■ Collected data ■
● ● ● ●

-- ==== Sys2Proof/Machine/Cal.lean ====
section
/-! DEFINITION. The calibration engine (chapter 15): due items, takes and pairs, fall-back taps, Recess slots, Report
Cards, RUN_CALIBRATION and CAL_STEP. -/

namespace Sys2Proof.Machine

/-- Redundant elements of an item (R331); of each sensor for item 0. -/
def calElements (i : Nat) : Nat := if i = 0 then 3 else if i = 1 then 4 else if i < 6 then 8 else if i < 10 then 3 else if i < 12 then 4 else 2
/-- The nearest die sensor of an item (R332). -/
def calSensor (i : Nat) : Nat := [0, 0, 1, 1, 2, 2, 1, 1, 2, 2, 3, 3, 3, 3].getD i 0
/-- Is q an eye width, where more is better (R331)? -/
def calEye (i : Nat) : Bool := decide (6 ≤ i ∧ i ≤ 9)
/-- The link of items 2–9 and the DRAM channel of items 10–13. -/
def calLink (i : Nat) : Fin 4 := chan (i - 2)
def calDram (i : Nat) : Fin 2 := duo i
/-- One signed tap, or one signed byte per sensor or lane (R345). -/
def calBytes (i : Nat) : Bool := i == 0 || decide (6 ≤ i)
/-- Range of the fall-back taps (R331). -/
def calLo (i : Nat) : Int := if i = 0 ∨ calEye i then -31 else if 12 ≤ i then -128 else 0
def calHi (i : Nat) : Int := if i = 0 ∨ calEye i then 31 else if i = 1 then 63 else if 12 ≤ i then 127 else 31
/-- Tap bytes moved by one step, held in their range. -/
def tapStep (i v : Nat) (up : Bool) : Nat :=
  let d : Int := if up then 1 else -1
  if calBytes i then
    (List.range 4).foldl (fun acc k => setBits acc (8 * k) 8 (unsigned (clampI (calLo i) (calHi i) (signed (bits v (8 * k) 8) 8 + d)) 8)) 0
  else unsigned (clampI (calLo i) (calHi i) (signed v 32 + d)) 32
/-- The signed tap of an item: of its first sensor or lane. -/
def tapInt (i v : Nat) : Int := if calBytes i then signed v 8 else signed v 32

/-- A reading in 1/16 °C as a whole number of °C, to nearest: 80.6 °C reads 81 (worked example of R349). -/
def degC (t : Int) : Nat := unsigned ((t + 8) / 16) 8

/-- |q|. -/
def mag (q : Nat) : Nat := (signed q 32).natAbs
/-- Is figure a better than figure b (R331)? -/
def figBetter (i a b : Nat) : Bool := if calEye i then decide (signed b 32 < signed a 32) else decide (mag a < mag b)
/-- By how much. -/
def figGain (i a b : Nat) : Int := if calEye i then signed a 32 - signed b 32 else (mag b : Int) - mag a
/-- The worse of two figures (R338). -/
def figWorse (i a b : Nat) : Nat := if figBetter i a b then b else a

/-- The best of k figures from index j; ties go to the lowest element. -/
def bestAt (i : Nat) (figs : List Nat) (j k : Nat) : Nat :=
  (List.range k).foldl (fun b e => if figBetter i (figs.getD (j + e) 0) (figs.getD (j + b) 0) then e else b) 0
/-- The figure of an element choice; of item 0, the worst of its four sensors. -/
def figOf (i : Nat) (figs : List Nat) (e : Nat) : Nat :=
  if i = 0 then
    let f := fun b => figs.getD (3 * b + bits e (2 * b) 2) 0
    [1, 2, 3].foldl (fun w b => figWorse 0 w (f b)) (f 0)
  else figs.getD e 0
/-- The best element of a take (R337). -/
def calBestOf (i : Nat) (figs : List Nat) : Nat :=
  if i = 0 then (List.range 4).foldl (fun e b => setBits e (2 * b) 2 (bestAt 0 figs (3 * b) 3)) 0
  else bestAt i figs 0 (calElements i)

/-- The order of the queue within a class (R335). -/
def calOrder : List Nat := [1, 0] ++ (List.range 12).map (· + 2)

namespace State


/-- Corrected reading of a sensor, 1/16 °C (R332). -/
def calTemp (s : State) (k : Nat) : Int := signed (s.rd (F.CAL_TEMPs_T k)) 16
/-- The hottest of the four readings. -/
def hottest (s : State) : Int := [1, 2, 3].foldl (fun m k => max m (s.calTemp k)) (s.calTemp 0)

/-- The target of an item (R331, R349). -/
def calTarget (s : State) (i : Nat) : Int :=
  let t := signed (s.rd (F.CAL_Ii_TARGET_TARGET i)) 32
  if calEye i && t == 0 then s.rd (F.LNK_EQ_THR_MIN_EYE (calLink i)) else t
/-- A figure meets the target. -/
def calMeets (s : State) (i q : Nat) : Bool :=
  if calEye i then decide (s.calTarget i ≤ signed q 32) else decide ((mag q : Int) ≤ s.calTarget i)

/-- The unit of an item is on (R334). -/
def calOn (s : State) (i : Nat) : Bool :=
  if i < 2 then true else if i < 10 then s.linkUp (calLink i)
  else let st := s.rd (F.DMC_STATUS_STATE (calDram i)); st == 3 || st == 4
/-- The context in force (R334). -/
def calContext (s : State) (i : Nat) : Nat :=
  if i < 2 then 0 else if i < 10 then s.rd (F.LNK_MODE_RATE (calLink i)) else s.rd (F.DMC_STATUS_SPEED (calDram i))
/-- The partner state counters (R342). -/
def calPartner (s : State) (i : Nat) : Nat :=
  if i < 2 then 0
  else if i < 10 then s.rd (F.LNK_STATUS_NODE_BOOT (calLink i)) * 256 + s.rd (F.LNK_STATUS_RETRAINS (calLink i))
  else s.get (R.DMC_PM_CNT (calDram i))

/-- Unmet preconditions (R339), bit 3 apart; step: under CAL_STEP. -/
def calUnmet (s : State) (i : Nat) (step : Bool) : Nat :=
  let cal := s.mode == modeCALIBRATE
  let n := calLink i
  let st := s.rd (F.DMC_STATUS_STATE (calDram i))
  b2n (!s.calOn i) +
  2 * b2n (calEye i && (cal || step) && !s.on (F.LNK_CTRL_LOOPBACK n)) +
  4 * b2n (decide (10 ≤ i) && (st == 1 || st == 2 || st == 4 || st == 5 || s.sys.speed.isSome)) +
  16 * b2n (decide (2 ≤ i ∧ i ≤ 9) && cal && s.arm n != 0)

/-- CAL_STATUS follows the run. -/
def calStatus (s : State) : State :=
  match s.cal.run with
  | none => s.put R.CAL_STATUS 0
  | some r =>
    let wait := r.apply.isSome || (match r.fall with | some f => f.2.2 != 0 | none => false)
    let un := s.calUnmet r.item false
    (s.put R.CAL_STATUS 0).wrs [(F.CAL_STATUS_BUSY, 1), (F.CAL_STATUS_COMMANDED, b2n r.cmd),
      (F.CAL_STATUS_WAITING, b2n (wait || un != 0)), (F.CAL_STATUS_UNMET, un + (if wait && un == 0 then 8 else 0)),
      (F.CAL_STATUS_ITEM, r.item), (F.CAL_STATUS_PAIR, r.pair), (F.CAL_STATUS_TAKE, b2n r.first.isSome),
      (F.CAL_STATUS_FALLBACK, b2n r.fall.isSome)]

/-- Replace the run in progress; a pair that has not ended its first take works with the tolerance that stands now (R349). -/
def setRun (s : State) (r : Option CalRun) : State :=
  (s.modCal fun c => { c with
    run := r.map fun r => if r.first.isNone then { r with tol := s.rd (F.CAL_Ii_CFG_TOL r.item) } else r }).calStatus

● ● ● ●

■ ABOUT THIS TASK ■
A complete, exact transcription of the data above is the required answer.

■ WRITTEN SOLUTION ■
-- ==== Sys2Proof/Machine/Cal.lean ====
section
/-! DEFINITION. The calibration engine (chapter 15): due items, takes and pairs, fall-back taps, Recess slots, Report
Cards, RUN_CALIBRATION and CAL_STEP. -/

namespace Sys2Proof.Machine

/-- Redundant elements of an item (R331); of each sensor for item 0. -/
def calElements (i : Nat) : Nat := if i = 0 then 3 else if i = 1 then 4 else if i < 6 then 8 else if i < 10 then 3 else if i < 12 then 4 else 2
/-- The nearest die sensor of an item (R332). -/
def calSensor (i : Nat) : Nat := [0, 0, 1, 1, 2, 2, 1, 1, 2, 2, 3, 3, 3, 3].getD i 0
/-- Is q an eye width, where more is better (R331)? -/
def calEye (i : Nat) : Bool := decide (6 ≤ i ∧ i ≤ 9)
/-- The link of items 2–9 and the DRAM channel of items 10–13. -/
def calLink (i : Nat) : Fin 4 := chan (i - 2)
def calDram (i : Nat) : Fin 2 := duo i
/-- One signed tap, or one signed byte per sensor or lane (R345). -/
def calBytes (i : Nat) : Bool := i == 0 || decide (6 ≤ i)
/-- Range of the fall-back taps (R331). -/
def calLo (i : Nat) : Int := if i = 0 ∨ calEye i then -31 else if 12 ≤ i then -128 else 0
def calHi (i : Nat) : Int := if i = 0 ∨ calEye i then 31 else if i = 1 then 63 else if 12 ≤ i then 127 else 31
/-- Tap bytes moved by one step, held in their range. -/
def tapStep (i v : Nat) (up : Bool) : Nat :=
  let d : Int := if up then 1 else -1
  if calBytes i then
    (List.range 4).foldl (fun acc k => setBits acc (8 * k) 8 (unsigned (clampI (calLo i) (calHi i) (signed (bits v (8 * k) 8) 8 + d)) 8)) 0
  else unsigned (clampI (calLo i) (calHi i) (signed v 32 + d)) 32
/-- The signed tap of an item: of its first sensor or lane. -/
def tapInt (i v : Nat) : Int := if calBytes i then signed v 8 else signed v 32

/-- A reading in 1/16 °C as a whole number of °C, to nearest: 80.6 °C reads 81 (worked example of R349). -/
def degC (t : Int) : Nat := unsigned ((t + 8) / 16) 8

/-- |q|. -/
def mag (q : Nat) : Nat := (signed q 32).natAbs
/-- Is figure a better than figure b (R331)? -/
def figBetter (i a b : Nat) : Bool := if calEye i then decide (signed b 32 < signed a 32) else decide (mag a < mag b)
/-- By how much. -/
def figGain (i a b : Nat) : Int := if calEye i then signed a 32 - signed b 32 else (mag b : Int) - mag a
/-- The worse of two figures (R338). -/
def figWorse (i a b : Nat) : Nat := if figBetter i a b then b else a

/-- The best of k figures from index j; ties go to the lowest element. -/
def bestAt (i : Nat) (figs : List Nat) (j k : Nat) : Nat :=
  (List.range k).foldl (fun b e => if figBetter i (figs.getD (j + e) 0) (figs.getD (j + b) 0) then e else b) 0
/-- The figure of an element choice; of item 0, the worst of its four sensors. -/
def figOf (i : Nat) (figs : List Nat) (e : Nat) : Nat :=
  if i = 0 then
    let f := fun b => figs.getD (3 * b + bits e (2 * b) 2) 0
    [1, 2, 3].foldl (fun w b => figWorse 0 w (f b)) (f 0)
  else figs.getD e 0
/-- The best element of a take (R337). -/
def calBestOf (i : Nat) (figs : List Nat) : Nat :=
  if i = 0 then (List.range 4).foldl (fun e b => setBits e (2 * b) 2 (bestAt 0 figs (3 * b) 3)) 0
  else bestAt i figs 0 (calElements i)

/-- The order of the queue within a class (R335). -/
def calOrder : List Nat := [1, 0] ++ (List.range 12).map (· + 2)

namespace State


/-- Corrected reading of a sensor, 1/16 °C (R332). -/
def calTemp (s : State) (k : Nat) : Int := signed (s.rd (F.CAL_TEMPs_T k)) 16
/-- The hottest of the four readings. -/
def hottest (s : State) : Int := [1, 2, 3].foldl (fun m k => max m (s.calTemp k)) (s.calTemp 0)

/-- The target of an item (R331, R349). -/
def calTarget (s : State) (i : Nat) : Int :=
  let t := signed (s.rd (F.CAL_Ii_TARGET_TARGET i)) 32
  if calEye i && t == 0 then s.rd (F.LNK_EQ_THR_MIN_EYE (calLink i)) else t
/-- A figure meets the target. -/
def calMeets (s : State) (i q : Nat) : Bool :=
  if calEye i then decide (s.calTarget i ≤ signed q 32) else decide ((mag q : Int) ≤ s.calTarget i)

/-- The unit of an item is on (R334). -/
def calOn (s : State) (i : Nat) : Bool :=
  if i < 2 then true else if i < 10 then s.linkUp (calLink i)
  else let st := s.rd (F.DMC_STATUS_STATE (calDram i)); st == 3 || st == 4
/-- The context in force (R334). -/
def calContext (s : State) (i : Nat) : Nat :=
  if i < 2 then 0 else if i < 10 then s.rd (F.LNK_MODE_RATE (calLink i)) else s.rd (F.DMC_STATUS_SPEED (calDram i))
/-- The partner state counters (R342). -/
def calPartner (s : State) (i : Nat) : Nat :=
  if i < 2 then 0
  else if i < 10 then s.rd (F.LNK_STATUS_NODE_BOOT (calLink i)) * 256 + s.rd (F.LNK_STATUS_RETRAINS (calLink i))
  else s.get (R.DMC_PM_CNT (calDram i))

/-- Unmet preconditions (R339), bit 3 apart; step: under CAL_STEP. -/
def calUnmet (s : State) (i : Nat) (step : Bool) : Nat :=
  let cal := s.mode == modeCALIBRATE
  let n := calLink i
  let st := s.rd (F.DMC_STATUS_STATE (calDram i))
  b2n (!s.calOn i) +
  2 * b2n (calEye i && (cal || step) && !s.on (F.LNK_CTRL_LOOPBACK n)) +
  4 * b2n (decide (10 ≤ i) && (st == 1 || st == 2 || st == 4 || st == 5 || s.sys.speed.isSome)) +
  16 * b2n (decide (2 ≤ i ∧ i ≤ 9) && cal && s.arm n != 0)

/-- CAL_STATUS follows the run. -/
def calStatus (s : State) : State :=
  match s.cal.run with
  | none => s.put R.CAL_STATUS 0
  | some r =>
    let wait := r.apply.isSome || (match r.fall with | some f => f.2.2 != 0 | none => false)
    let un := s.calUnmet r.item false
    (s.put R.CAL_STATUS 0).wrs [(F.CAL_STATUS_BUSY, 1), (F.CAL_STATUS_COMMANDED, b2n r.cmd),
      (F.CAL_STATUS_WAITING, b2n (wait || un != 0)), (F.CAL_STATUS_UNMET, un + (if wait && un == 0 then 8 else 0)),
      (F.CAL_STATUS_ITEM, r.item), (F.CAL_STATUS_PAIR, r.pair), (F.CAL_STATUS_TAKE, b2n r.first.isSome),
      (F.CAL_STATUS_FALLBACK, b2n r.fall.isSome)]

/-- Replace the run in progress; a pair that has not ended its first take works with the tolerance that stands now (R349). -/
def setRun (s : State) (r : Option CalRun) : State :=
  (s.modCal fun c => { c with
    run := r.map fun r => if r.first.isNone then { r with tol := s.rd (F.CAL_Ii_CFG_TOL r.item) } else r }).calStatus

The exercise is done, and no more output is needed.